▶ [Directions] Which lines have the string "before"? Copy all of them from the entries below.

▶ [Data]
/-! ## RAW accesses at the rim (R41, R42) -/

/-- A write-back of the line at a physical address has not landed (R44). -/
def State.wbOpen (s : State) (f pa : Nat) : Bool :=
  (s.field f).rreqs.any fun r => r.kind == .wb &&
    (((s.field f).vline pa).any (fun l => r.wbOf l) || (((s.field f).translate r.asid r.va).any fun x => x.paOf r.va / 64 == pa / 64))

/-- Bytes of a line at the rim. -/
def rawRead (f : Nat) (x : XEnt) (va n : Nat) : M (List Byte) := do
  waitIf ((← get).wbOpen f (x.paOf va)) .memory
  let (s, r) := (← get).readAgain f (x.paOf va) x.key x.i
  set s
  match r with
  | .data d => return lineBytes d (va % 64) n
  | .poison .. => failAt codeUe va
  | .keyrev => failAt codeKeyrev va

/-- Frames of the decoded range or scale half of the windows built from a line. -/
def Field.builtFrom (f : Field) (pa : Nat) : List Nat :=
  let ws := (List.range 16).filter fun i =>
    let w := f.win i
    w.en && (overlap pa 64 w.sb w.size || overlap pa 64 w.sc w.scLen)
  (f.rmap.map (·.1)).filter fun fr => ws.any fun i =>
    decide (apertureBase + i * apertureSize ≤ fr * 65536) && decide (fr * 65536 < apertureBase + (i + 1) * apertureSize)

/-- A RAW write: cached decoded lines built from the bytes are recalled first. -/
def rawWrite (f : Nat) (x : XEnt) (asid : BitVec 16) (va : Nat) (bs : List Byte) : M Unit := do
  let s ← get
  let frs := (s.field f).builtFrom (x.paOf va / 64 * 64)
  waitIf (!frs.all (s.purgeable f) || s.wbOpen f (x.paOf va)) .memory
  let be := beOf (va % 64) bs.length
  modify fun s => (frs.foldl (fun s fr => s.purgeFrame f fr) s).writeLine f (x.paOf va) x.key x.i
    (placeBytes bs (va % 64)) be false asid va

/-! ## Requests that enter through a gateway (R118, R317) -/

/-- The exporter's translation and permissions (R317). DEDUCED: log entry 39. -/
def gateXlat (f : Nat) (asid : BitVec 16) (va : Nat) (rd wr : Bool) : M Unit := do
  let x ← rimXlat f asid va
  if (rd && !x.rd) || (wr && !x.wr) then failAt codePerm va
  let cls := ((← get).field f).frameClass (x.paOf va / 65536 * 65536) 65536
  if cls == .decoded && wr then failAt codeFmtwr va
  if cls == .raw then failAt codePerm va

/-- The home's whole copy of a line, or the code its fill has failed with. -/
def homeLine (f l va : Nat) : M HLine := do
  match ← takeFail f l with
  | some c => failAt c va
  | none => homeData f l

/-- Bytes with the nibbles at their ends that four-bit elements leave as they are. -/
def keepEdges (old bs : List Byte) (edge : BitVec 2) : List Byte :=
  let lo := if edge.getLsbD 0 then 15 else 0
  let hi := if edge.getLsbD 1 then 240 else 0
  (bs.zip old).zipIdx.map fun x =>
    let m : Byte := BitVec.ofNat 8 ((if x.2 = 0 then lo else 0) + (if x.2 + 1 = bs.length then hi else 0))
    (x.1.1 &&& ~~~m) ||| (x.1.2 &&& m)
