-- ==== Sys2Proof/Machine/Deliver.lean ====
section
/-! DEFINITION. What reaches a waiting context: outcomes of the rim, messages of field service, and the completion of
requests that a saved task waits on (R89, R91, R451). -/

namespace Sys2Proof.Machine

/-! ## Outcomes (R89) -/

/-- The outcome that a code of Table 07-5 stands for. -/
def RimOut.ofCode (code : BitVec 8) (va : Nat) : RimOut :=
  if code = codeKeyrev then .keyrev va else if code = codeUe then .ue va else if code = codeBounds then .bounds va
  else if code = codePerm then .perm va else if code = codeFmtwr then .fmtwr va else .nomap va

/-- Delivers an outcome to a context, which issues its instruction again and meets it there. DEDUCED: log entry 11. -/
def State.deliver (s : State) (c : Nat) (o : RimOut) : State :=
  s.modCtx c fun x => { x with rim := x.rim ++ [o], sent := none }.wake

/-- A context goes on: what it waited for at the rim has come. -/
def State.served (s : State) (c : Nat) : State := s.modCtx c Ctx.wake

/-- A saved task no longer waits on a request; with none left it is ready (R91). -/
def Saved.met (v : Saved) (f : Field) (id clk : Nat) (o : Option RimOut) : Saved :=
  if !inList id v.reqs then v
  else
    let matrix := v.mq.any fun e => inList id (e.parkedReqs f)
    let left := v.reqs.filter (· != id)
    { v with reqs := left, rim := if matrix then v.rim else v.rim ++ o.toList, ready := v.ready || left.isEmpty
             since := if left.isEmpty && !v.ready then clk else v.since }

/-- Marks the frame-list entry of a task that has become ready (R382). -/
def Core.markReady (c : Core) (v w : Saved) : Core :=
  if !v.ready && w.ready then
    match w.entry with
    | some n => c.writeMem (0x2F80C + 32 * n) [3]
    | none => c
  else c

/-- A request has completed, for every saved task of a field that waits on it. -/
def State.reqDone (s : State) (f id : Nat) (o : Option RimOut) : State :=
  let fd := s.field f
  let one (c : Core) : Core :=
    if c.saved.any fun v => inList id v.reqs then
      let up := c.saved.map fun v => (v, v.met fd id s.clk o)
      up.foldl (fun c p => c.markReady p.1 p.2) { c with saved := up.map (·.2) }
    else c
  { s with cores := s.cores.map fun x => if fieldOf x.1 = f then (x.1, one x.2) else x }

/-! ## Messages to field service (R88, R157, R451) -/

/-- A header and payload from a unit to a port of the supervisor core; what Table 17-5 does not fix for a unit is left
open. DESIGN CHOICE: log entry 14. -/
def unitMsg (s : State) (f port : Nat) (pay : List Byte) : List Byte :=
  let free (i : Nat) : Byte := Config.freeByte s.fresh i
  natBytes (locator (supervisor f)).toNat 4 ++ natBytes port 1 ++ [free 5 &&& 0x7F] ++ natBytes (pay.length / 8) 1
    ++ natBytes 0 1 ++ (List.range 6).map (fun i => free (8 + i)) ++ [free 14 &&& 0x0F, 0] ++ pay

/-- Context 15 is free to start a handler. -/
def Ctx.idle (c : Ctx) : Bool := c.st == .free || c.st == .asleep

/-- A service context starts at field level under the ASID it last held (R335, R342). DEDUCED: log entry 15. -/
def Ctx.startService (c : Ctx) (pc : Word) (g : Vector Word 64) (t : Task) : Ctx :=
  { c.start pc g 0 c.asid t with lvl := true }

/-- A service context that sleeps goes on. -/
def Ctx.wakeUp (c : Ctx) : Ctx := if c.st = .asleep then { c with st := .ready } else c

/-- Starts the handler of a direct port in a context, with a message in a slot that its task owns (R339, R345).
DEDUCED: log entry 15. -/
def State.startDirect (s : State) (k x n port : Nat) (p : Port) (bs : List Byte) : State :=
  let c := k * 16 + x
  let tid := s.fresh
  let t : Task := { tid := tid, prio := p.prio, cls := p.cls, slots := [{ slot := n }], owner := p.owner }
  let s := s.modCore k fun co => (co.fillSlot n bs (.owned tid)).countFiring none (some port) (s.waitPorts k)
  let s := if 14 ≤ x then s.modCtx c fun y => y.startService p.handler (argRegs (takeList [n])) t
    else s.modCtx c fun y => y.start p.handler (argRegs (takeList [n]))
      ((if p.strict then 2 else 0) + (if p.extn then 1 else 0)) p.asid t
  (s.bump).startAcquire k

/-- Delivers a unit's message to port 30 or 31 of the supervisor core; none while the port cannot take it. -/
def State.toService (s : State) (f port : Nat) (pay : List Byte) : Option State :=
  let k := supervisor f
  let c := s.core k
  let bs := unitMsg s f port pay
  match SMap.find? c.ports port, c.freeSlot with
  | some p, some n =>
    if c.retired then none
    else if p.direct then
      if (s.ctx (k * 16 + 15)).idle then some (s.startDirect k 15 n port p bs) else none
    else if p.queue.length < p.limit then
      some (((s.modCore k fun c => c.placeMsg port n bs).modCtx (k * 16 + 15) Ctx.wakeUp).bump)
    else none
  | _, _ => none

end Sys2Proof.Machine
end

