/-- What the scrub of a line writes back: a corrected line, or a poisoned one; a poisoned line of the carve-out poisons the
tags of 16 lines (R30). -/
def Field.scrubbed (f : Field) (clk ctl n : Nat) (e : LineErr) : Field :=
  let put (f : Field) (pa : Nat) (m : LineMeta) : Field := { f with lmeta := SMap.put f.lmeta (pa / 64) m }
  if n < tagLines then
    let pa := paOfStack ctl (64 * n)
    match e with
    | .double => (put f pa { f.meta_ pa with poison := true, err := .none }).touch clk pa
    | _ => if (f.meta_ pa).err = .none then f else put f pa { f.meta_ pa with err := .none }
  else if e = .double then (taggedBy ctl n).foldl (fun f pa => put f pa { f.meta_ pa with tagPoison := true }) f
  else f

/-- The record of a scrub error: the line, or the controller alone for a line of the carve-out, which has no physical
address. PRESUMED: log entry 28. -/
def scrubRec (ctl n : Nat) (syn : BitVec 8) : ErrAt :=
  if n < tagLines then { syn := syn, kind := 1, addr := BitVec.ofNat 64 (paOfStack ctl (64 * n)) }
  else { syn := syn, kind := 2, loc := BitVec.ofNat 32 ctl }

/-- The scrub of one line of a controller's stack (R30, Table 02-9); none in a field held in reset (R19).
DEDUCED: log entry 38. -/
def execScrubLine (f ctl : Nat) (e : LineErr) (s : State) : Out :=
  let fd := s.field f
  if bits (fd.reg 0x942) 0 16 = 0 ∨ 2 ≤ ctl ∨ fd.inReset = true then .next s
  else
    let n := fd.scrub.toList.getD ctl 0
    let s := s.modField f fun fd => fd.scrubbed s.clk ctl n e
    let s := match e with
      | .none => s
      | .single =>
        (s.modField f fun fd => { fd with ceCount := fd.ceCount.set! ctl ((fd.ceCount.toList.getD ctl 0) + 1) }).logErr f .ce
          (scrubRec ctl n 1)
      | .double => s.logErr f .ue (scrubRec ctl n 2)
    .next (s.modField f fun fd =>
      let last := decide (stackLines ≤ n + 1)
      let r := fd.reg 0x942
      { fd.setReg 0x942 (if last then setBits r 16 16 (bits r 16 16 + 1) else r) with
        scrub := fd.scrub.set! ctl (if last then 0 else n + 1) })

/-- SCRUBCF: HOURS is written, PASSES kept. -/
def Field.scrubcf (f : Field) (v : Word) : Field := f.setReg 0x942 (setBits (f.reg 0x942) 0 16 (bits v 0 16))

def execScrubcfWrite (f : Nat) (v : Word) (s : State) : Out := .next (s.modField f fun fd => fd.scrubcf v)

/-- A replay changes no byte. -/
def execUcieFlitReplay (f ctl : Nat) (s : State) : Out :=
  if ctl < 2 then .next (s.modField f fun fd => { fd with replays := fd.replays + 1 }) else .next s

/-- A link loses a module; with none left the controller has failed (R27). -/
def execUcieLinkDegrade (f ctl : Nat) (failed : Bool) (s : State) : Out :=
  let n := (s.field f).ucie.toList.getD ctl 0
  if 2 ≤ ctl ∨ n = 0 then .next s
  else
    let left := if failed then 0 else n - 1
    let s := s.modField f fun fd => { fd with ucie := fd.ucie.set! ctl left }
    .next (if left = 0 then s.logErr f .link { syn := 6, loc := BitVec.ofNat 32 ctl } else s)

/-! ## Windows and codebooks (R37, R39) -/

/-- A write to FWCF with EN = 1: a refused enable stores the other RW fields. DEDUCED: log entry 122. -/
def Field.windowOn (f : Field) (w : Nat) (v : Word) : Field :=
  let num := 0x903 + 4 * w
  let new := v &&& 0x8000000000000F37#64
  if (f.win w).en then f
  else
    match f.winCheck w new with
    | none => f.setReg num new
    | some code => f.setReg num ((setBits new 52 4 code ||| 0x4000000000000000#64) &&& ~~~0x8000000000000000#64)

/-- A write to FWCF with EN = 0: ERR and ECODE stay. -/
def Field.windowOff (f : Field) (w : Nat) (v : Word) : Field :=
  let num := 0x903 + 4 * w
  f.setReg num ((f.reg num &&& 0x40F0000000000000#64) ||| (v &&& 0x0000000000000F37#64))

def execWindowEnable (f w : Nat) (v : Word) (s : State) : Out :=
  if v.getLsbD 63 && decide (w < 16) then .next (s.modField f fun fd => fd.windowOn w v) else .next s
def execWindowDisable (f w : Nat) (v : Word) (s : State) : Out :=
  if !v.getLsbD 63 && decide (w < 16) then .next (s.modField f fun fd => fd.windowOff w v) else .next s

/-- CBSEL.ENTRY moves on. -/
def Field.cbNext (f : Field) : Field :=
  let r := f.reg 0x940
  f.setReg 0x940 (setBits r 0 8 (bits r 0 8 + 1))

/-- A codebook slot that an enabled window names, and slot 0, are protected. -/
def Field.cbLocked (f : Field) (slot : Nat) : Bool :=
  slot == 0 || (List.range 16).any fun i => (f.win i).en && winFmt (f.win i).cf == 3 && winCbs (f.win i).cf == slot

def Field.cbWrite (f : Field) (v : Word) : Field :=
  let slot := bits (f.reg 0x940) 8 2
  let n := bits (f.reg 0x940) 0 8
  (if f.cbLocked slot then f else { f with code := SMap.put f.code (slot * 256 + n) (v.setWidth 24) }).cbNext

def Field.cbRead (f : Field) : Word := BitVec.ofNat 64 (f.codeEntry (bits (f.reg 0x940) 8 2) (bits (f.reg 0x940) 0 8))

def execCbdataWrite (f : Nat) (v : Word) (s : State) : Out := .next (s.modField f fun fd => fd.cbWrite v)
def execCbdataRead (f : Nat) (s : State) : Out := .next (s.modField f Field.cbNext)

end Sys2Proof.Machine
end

...

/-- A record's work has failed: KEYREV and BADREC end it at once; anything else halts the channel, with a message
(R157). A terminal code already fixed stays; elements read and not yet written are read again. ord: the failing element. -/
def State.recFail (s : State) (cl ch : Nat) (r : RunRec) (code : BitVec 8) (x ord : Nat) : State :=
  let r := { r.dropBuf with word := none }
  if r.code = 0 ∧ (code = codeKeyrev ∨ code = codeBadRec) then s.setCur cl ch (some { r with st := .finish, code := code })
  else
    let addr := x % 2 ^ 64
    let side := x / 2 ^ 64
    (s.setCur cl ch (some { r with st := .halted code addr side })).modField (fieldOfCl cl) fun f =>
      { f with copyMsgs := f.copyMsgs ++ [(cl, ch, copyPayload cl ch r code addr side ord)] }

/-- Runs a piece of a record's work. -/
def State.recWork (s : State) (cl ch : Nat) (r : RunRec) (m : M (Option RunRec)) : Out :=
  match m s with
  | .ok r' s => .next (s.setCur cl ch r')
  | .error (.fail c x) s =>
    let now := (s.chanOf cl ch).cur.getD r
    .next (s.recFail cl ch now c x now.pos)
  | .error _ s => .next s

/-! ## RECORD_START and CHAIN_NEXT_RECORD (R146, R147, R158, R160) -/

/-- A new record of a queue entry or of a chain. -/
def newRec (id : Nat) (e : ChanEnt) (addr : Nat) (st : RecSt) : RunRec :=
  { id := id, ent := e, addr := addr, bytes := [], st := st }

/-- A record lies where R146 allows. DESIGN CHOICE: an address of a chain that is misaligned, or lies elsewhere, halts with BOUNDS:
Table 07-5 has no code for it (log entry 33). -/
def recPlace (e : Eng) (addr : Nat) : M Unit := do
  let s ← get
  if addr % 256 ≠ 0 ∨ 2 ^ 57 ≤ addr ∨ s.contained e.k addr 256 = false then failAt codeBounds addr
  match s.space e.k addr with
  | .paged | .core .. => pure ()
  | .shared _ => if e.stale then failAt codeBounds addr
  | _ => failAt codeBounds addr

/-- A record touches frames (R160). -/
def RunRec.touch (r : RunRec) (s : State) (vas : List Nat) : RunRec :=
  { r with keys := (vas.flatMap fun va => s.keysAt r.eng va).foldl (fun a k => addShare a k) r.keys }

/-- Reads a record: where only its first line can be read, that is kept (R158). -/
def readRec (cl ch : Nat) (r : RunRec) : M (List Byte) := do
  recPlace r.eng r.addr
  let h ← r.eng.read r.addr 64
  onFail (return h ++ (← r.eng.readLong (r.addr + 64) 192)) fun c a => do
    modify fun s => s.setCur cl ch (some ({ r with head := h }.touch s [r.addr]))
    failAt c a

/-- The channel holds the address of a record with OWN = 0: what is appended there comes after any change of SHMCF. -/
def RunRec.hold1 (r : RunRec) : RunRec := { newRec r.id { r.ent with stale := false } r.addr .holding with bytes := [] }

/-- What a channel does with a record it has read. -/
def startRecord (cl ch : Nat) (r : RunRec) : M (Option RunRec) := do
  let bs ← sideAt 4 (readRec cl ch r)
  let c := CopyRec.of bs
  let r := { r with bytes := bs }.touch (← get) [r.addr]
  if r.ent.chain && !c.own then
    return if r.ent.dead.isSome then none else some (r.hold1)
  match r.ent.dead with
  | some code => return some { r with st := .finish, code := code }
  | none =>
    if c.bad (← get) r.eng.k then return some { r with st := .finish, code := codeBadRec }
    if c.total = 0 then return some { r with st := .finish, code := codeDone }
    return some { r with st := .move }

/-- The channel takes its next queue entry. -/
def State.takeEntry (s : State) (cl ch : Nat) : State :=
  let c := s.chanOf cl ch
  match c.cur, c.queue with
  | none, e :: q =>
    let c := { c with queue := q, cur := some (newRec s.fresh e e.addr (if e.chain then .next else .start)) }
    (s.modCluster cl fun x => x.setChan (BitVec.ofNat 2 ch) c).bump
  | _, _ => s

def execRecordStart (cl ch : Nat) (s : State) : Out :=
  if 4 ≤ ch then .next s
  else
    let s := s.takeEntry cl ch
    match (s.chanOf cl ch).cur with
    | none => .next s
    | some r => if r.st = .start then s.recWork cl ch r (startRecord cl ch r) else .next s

---

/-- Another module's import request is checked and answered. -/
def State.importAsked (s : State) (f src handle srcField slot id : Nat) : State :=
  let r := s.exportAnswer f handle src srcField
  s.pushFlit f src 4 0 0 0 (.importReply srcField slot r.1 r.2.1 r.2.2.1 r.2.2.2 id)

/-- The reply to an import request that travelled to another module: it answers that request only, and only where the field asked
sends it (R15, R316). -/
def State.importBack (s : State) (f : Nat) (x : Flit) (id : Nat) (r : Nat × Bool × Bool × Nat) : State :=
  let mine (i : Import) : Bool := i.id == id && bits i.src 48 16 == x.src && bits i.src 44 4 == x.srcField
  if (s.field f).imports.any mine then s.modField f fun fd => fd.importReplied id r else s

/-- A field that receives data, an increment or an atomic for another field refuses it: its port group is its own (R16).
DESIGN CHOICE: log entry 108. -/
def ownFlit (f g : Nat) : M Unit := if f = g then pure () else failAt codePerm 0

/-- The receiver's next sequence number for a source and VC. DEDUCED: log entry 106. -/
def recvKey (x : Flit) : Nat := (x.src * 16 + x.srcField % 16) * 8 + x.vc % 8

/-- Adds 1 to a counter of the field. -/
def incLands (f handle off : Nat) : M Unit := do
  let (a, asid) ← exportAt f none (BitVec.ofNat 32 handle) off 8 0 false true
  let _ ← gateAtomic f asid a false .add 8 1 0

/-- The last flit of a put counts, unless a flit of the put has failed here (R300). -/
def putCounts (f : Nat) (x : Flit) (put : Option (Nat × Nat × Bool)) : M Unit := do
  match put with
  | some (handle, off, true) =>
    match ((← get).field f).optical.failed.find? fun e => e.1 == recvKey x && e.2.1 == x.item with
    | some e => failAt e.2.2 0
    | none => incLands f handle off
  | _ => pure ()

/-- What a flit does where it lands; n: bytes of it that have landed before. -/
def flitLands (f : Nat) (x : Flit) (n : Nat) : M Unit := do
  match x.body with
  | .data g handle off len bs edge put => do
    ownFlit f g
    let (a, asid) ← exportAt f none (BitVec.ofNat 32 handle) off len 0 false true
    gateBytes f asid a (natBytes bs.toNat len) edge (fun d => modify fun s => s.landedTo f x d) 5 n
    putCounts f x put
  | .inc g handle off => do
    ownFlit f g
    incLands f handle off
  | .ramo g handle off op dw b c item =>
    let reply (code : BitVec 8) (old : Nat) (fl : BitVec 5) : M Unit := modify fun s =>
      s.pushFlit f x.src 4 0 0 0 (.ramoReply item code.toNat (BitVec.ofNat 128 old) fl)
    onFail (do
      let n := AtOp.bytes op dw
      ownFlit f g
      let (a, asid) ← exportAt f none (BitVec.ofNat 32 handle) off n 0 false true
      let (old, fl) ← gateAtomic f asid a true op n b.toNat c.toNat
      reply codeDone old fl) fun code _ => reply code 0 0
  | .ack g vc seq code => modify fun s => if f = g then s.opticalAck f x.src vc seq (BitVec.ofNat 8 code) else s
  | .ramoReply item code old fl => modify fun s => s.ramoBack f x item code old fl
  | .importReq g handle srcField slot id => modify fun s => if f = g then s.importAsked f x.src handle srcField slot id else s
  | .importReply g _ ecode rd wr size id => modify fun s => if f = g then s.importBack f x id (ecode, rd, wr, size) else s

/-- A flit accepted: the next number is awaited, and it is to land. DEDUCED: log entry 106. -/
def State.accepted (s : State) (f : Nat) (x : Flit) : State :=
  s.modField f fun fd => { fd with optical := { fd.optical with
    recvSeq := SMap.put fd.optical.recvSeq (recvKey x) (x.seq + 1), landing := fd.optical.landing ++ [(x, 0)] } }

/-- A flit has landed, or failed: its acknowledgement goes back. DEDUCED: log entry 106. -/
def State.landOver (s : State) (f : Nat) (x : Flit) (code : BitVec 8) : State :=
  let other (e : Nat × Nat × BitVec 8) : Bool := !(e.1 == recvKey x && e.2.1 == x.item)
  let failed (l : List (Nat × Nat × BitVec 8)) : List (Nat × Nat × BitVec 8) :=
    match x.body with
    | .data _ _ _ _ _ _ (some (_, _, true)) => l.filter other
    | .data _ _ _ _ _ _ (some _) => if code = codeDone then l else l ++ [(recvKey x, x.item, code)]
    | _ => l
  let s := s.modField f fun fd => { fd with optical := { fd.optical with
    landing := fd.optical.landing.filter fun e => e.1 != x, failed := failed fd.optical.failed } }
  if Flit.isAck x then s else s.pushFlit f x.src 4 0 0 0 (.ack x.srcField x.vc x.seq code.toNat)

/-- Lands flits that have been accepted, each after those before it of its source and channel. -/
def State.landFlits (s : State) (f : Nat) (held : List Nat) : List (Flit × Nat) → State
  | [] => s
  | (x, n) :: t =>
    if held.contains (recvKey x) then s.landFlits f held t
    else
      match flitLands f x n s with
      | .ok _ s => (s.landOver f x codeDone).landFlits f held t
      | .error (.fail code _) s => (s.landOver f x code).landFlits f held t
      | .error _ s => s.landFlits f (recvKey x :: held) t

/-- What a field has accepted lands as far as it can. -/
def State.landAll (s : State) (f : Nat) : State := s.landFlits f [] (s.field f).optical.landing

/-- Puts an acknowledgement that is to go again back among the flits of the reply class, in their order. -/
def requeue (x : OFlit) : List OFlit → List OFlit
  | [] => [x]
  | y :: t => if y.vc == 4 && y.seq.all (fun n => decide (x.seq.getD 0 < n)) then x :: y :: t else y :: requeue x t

▶ [Task answer]
/-- What a flit does where it lands; n: bytes of it that have landed before. -/
/-- Lands flits that have been accepted, each after those before it of its source and channel. -/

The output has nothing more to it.